- **What to produce**
Begin at the line below that has "(index : Nat)" and stop after the line that has "crossings, whose class". Please restate only those lines, word for word.
-- The records follows --
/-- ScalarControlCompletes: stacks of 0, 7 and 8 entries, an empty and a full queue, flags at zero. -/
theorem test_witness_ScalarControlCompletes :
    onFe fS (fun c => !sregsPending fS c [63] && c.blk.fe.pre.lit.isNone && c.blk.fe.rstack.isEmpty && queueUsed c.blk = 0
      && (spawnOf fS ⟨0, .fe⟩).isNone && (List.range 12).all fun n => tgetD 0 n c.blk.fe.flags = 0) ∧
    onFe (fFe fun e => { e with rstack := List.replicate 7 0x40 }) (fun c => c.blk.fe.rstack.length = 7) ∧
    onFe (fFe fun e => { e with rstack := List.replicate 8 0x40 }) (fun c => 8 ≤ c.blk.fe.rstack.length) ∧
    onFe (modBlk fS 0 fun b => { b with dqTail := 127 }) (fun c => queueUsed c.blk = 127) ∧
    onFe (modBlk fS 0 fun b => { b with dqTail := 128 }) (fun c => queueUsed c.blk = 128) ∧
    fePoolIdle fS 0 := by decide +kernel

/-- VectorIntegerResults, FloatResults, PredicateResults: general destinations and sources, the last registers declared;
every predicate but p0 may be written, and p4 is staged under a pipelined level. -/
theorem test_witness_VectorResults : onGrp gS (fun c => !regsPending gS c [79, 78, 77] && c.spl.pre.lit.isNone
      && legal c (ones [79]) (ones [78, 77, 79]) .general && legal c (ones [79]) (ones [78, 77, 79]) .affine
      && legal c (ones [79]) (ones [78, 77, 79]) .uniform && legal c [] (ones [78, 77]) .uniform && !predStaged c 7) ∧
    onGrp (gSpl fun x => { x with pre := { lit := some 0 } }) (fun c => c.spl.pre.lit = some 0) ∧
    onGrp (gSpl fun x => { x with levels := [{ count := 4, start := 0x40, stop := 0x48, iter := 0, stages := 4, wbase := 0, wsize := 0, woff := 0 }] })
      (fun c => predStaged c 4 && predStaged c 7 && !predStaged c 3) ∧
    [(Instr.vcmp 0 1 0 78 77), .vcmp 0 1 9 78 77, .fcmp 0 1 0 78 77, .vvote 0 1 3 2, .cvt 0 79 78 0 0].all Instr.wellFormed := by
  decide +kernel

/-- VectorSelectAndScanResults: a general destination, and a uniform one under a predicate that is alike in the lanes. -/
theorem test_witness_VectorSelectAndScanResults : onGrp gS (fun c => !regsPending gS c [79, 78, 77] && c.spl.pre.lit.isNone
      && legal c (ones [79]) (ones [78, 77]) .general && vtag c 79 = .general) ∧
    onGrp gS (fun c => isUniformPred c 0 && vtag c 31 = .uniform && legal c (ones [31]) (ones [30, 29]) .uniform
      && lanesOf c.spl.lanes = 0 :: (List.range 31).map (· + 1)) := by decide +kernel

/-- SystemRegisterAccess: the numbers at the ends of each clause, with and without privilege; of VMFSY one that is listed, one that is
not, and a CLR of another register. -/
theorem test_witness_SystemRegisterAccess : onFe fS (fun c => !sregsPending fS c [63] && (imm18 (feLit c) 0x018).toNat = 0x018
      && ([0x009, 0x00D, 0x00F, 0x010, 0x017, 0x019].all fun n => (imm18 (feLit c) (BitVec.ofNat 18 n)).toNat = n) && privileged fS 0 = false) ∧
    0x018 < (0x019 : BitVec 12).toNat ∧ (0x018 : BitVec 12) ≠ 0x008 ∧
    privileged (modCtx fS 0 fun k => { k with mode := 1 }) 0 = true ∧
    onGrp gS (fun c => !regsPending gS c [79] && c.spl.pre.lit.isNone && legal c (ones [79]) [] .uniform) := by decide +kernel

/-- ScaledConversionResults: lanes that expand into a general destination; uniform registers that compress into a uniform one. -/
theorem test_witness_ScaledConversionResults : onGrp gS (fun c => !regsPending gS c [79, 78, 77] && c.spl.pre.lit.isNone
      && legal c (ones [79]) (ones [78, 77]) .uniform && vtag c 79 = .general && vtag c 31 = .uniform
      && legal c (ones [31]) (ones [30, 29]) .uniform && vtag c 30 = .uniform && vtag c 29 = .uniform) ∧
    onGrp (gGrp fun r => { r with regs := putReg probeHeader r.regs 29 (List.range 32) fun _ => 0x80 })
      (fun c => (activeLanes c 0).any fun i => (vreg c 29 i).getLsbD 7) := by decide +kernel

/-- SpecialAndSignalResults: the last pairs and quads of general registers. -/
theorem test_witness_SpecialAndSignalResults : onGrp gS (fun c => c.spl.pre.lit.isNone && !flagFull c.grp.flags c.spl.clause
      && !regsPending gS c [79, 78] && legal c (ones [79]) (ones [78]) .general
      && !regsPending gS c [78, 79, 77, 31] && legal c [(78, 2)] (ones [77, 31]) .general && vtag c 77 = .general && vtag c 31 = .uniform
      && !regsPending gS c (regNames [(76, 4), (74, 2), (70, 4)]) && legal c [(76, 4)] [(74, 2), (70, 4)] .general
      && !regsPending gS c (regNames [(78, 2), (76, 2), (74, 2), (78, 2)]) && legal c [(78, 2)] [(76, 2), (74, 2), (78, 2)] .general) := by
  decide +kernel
-- The records concluded --
-- The records follows --
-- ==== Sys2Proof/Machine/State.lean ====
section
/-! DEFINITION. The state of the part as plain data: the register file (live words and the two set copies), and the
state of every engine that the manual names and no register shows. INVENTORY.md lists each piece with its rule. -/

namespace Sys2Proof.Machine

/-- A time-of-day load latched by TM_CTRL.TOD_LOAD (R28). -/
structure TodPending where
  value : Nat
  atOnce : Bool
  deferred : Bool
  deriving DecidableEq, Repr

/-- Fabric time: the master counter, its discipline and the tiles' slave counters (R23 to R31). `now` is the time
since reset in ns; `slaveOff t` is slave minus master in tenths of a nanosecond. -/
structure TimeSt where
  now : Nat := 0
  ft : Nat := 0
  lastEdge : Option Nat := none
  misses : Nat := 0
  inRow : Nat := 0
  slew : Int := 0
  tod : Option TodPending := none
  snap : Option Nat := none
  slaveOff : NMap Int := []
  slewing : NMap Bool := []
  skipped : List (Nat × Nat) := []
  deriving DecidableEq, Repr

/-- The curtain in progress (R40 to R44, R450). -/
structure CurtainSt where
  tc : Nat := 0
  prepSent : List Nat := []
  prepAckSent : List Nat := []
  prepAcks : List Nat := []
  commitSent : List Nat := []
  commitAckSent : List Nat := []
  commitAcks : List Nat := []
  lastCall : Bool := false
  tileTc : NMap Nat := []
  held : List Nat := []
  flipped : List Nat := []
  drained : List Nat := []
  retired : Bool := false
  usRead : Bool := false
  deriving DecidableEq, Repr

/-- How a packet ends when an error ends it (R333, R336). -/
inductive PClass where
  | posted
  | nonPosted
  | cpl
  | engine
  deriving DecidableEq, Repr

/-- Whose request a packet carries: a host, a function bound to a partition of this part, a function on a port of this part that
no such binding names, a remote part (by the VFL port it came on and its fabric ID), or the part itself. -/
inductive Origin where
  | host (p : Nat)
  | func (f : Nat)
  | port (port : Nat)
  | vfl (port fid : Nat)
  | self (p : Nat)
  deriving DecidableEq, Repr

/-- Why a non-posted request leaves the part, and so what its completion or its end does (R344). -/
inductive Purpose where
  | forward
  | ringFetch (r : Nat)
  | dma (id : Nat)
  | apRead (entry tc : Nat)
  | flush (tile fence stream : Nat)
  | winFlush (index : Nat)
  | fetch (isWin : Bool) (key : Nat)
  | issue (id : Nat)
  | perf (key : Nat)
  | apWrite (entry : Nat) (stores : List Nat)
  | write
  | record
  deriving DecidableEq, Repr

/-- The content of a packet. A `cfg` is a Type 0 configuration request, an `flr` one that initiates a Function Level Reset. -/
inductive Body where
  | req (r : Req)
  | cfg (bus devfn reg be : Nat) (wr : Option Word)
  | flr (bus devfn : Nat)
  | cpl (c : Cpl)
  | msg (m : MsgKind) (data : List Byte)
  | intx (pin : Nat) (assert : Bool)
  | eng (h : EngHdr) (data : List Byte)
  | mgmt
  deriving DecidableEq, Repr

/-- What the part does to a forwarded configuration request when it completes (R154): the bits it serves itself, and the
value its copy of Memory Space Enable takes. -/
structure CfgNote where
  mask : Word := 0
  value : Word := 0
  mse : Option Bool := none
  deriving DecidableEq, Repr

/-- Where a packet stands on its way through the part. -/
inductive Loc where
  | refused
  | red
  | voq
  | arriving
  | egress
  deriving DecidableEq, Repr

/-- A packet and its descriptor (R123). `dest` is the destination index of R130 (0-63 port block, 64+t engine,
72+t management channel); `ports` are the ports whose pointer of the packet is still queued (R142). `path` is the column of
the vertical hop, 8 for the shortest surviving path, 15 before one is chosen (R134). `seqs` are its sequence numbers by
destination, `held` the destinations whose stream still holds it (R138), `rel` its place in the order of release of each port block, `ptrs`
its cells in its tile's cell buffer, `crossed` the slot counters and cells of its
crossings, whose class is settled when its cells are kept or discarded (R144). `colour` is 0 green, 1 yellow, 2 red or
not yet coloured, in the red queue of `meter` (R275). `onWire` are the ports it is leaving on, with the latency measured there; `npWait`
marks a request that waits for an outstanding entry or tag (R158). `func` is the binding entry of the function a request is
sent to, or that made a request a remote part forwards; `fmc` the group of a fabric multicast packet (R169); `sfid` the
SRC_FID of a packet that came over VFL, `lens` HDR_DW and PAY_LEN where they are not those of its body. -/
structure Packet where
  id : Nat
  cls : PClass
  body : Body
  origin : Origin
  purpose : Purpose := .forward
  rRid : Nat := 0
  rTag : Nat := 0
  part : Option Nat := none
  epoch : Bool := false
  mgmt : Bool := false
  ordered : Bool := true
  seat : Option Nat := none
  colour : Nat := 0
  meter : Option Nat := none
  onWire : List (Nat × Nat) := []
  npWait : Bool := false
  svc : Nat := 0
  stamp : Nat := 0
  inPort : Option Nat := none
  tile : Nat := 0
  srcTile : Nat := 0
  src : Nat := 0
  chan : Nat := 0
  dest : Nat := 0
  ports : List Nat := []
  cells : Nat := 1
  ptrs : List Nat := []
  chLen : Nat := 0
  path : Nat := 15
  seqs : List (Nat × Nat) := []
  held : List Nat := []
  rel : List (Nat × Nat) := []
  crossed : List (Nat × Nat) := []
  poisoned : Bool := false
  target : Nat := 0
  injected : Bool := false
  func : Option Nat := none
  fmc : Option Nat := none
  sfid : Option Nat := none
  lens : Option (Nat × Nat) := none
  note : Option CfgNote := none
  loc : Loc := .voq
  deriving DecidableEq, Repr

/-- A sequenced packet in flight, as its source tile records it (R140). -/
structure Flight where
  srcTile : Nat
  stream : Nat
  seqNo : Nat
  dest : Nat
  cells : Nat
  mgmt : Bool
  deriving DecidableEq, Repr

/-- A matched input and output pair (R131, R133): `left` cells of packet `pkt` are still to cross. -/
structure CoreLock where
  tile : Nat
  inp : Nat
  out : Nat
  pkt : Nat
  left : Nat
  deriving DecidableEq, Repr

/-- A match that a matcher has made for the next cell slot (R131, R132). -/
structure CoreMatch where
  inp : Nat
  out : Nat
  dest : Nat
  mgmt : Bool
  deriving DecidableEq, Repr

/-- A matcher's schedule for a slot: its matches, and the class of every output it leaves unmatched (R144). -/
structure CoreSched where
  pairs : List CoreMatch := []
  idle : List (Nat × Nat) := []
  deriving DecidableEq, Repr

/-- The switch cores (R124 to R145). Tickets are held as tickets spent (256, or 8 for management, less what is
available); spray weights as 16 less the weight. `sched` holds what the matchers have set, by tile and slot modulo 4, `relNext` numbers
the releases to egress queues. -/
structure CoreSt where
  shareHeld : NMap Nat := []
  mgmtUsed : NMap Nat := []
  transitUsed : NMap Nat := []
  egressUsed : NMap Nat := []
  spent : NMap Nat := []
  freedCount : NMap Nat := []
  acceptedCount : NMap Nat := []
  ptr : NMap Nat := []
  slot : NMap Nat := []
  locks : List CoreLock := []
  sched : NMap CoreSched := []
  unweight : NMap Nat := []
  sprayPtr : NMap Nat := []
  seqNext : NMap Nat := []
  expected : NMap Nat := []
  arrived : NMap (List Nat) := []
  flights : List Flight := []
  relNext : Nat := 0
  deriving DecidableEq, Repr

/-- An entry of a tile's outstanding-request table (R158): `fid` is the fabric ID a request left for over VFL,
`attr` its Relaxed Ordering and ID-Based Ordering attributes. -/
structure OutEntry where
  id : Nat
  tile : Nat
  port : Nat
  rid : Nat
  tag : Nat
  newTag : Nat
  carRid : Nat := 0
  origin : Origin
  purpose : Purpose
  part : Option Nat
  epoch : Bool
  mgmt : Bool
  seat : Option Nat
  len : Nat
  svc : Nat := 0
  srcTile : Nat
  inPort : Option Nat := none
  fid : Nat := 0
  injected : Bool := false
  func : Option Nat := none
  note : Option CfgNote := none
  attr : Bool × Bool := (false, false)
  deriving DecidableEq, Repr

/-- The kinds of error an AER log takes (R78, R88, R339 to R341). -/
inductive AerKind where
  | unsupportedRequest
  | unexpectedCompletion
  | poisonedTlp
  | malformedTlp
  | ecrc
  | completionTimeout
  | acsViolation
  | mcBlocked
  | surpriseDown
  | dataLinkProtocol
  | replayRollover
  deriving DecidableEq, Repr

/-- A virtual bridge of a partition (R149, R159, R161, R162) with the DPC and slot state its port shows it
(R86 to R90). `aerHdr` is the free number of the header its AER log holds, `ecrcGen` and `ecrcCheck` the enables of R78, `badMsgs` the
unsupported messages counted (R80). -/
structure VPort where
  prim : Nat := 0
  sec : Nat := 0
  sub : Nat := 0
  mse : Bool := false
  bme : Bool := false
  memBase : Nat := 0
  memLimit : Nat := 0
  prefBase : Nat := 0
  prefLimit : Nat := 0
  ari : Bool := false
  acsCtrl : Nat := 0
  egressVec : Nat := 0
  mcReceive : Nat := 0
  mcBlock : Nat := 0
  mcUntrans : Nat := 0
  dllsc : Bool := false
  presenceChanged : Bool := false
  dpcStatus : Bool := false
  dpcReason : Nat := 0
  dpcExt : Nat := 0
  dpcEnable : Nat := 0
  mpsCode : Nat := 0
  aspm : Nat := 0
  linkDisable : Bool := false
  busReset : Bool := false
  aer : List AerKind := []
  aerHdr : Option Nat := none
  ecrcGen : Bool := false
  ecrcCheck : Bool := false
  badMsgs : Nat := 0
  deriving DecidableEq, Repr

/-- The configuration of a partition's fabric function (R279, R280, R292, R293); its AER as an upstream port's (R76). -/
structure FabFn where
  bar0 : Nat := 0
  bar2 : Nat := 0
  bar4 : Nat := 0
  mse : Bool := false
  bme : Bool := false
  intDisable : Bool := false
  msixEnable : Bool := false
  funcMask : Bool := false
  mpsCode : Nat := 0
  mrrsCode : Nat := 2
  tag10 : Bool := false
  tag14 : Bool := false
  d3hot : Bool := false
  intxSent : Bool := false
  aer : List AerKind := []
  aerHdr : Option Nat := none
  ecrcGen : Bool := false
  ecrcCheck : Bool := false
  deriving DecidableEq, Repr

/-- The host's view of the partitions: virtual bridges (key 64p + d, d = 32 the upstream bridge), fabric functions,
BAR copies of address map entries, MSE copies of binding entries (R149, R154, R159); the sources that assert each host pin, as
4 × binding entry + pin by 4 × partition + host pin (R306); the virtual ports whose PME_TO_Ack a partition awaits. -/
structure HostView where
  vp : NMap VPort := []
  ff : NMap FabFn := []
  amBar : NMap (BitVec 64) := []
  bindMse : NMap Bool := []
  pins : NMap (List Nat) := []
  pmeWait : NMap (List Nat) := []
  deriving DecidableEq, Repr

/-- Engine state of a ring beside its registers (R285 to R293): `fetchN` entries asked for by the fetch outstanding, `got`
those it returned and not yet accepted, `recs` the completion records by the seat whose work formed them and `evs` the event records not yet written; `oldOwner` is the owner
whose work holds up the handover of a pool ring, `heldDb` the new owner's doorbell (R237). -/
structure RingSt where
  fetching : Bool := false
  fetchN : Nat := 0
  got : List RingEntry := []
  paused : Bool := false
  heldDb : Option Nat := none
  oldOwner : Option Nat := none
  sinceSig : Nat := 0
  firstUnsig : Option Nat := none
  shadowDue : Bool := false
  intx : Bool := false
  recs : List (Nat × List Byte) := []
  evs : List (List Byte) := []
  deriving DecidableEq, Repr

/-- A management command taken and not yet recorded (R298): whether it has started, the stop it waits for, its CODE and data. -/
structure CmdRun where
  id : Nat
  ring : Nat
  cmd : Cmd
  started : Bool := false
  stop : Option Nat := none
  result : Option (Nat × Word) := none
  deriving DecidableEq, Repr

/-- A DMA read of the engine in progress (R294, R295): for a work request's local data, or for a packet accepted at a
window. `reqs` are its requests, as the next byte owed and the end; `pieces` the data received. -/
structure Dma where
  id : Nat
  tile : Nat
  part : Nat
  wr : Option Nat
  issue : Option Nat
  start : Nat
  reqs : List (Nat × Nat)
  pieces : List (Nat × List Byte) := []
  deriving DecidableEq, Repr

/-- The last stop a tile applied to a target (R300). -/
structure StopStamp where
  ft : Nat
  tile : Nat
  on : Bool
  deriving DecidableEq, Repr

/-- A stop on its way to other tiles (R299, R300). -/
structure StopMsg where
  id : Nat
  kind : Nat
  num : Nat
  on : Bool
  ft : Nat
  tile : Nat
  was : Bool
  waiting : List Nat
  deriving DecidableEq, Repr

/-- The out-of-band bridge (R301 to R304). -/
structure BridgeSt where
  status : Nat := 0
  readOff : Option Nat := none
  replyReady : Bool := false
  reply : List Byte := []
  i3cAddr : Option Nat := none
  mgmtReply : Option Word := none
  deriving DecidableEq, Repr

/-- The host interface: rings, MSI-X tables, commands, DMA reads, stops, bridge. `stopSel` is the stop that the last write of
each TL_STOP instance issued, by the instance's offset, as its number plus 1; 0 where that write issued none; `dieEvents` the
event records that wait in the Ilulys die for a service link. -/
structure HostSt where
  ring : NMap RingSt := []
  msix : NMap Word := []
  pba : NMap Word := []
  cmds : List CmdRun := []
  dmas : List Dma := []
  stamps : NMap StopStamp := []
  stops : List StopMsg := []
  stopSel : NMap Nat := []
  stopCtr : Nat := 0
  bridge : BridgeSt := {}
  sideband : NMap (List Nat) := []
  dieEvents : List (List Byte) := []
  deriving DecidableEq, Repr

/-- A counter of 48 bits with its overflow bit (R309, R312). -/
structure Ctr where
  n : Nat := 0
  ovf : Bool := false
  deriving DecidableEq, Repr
-- The records concluded --
- **Task answer**
  | winFlush (index : Nat)
  | fetch (isWin : Bool) (key : Nat)
  | issue (id : Nat)
  | perf (key : Nat)
  | apWrite (entry : Nat) (stores : List Nat)
  | write
  | record
  deriving DecidableEq, Repr

/-- The content of a packet. A `cfg` is a Type 0 configuration request, an `flr` one that initiates a Function Level Reset. -/
inductive Body where
  | req (r : Req)
  | cfg (bus devfn reg be : Nat) (wr : Option Word)
  | flr (bus devfn : Nat)
  | cpl (c : Cpl)
  | msg (m : MsgKind) (data : List Byte)
  | intx (pin : Nat) (assert : Bool)
  | eng (h : EngHdr) (data : List Byte)
  | mgmt
  deriving DecidableEq, Repr

/-- What the part does to a forwarded configuration request when it completes (R154): the bits it serves itself, and the
value its copy of Memory Space Enable takes. -/
structure CfgNote where
  mask : Word := 0
  value : Word := 0
  mse : Option Bool := none
  deriving DecidableEq, Repr

/-- Where a packet stands on its way through the part. -/
inductive Loc where
  | refused
  | red
  | voq
  | arriving
  | egress
  deriving DecidableEq, Repr

/-- A packet and its descriptor (R123). `dest` is the destination index of R130 (0-63 port block, 64+t engine,
72+t management channel); `ports` are the ports whose pointer of the packet is still queued (R142). `path` is the column of
the vertical hop, 8 for the shortest surviving path, 15 before one is chosen (R134). `seqs` are its sequence numbers by
destination, `held` the destinations whose stream still holds it (R138), `rel` its place in the order of release of each port block, `ptrs`
its cells in its tile's cell buffer, `crossed` the slot counters and cells of its
crossings, whose class is settled when its cells are kept or discarded (R144). `colour` is 0 green, 1 yellow, 2 red or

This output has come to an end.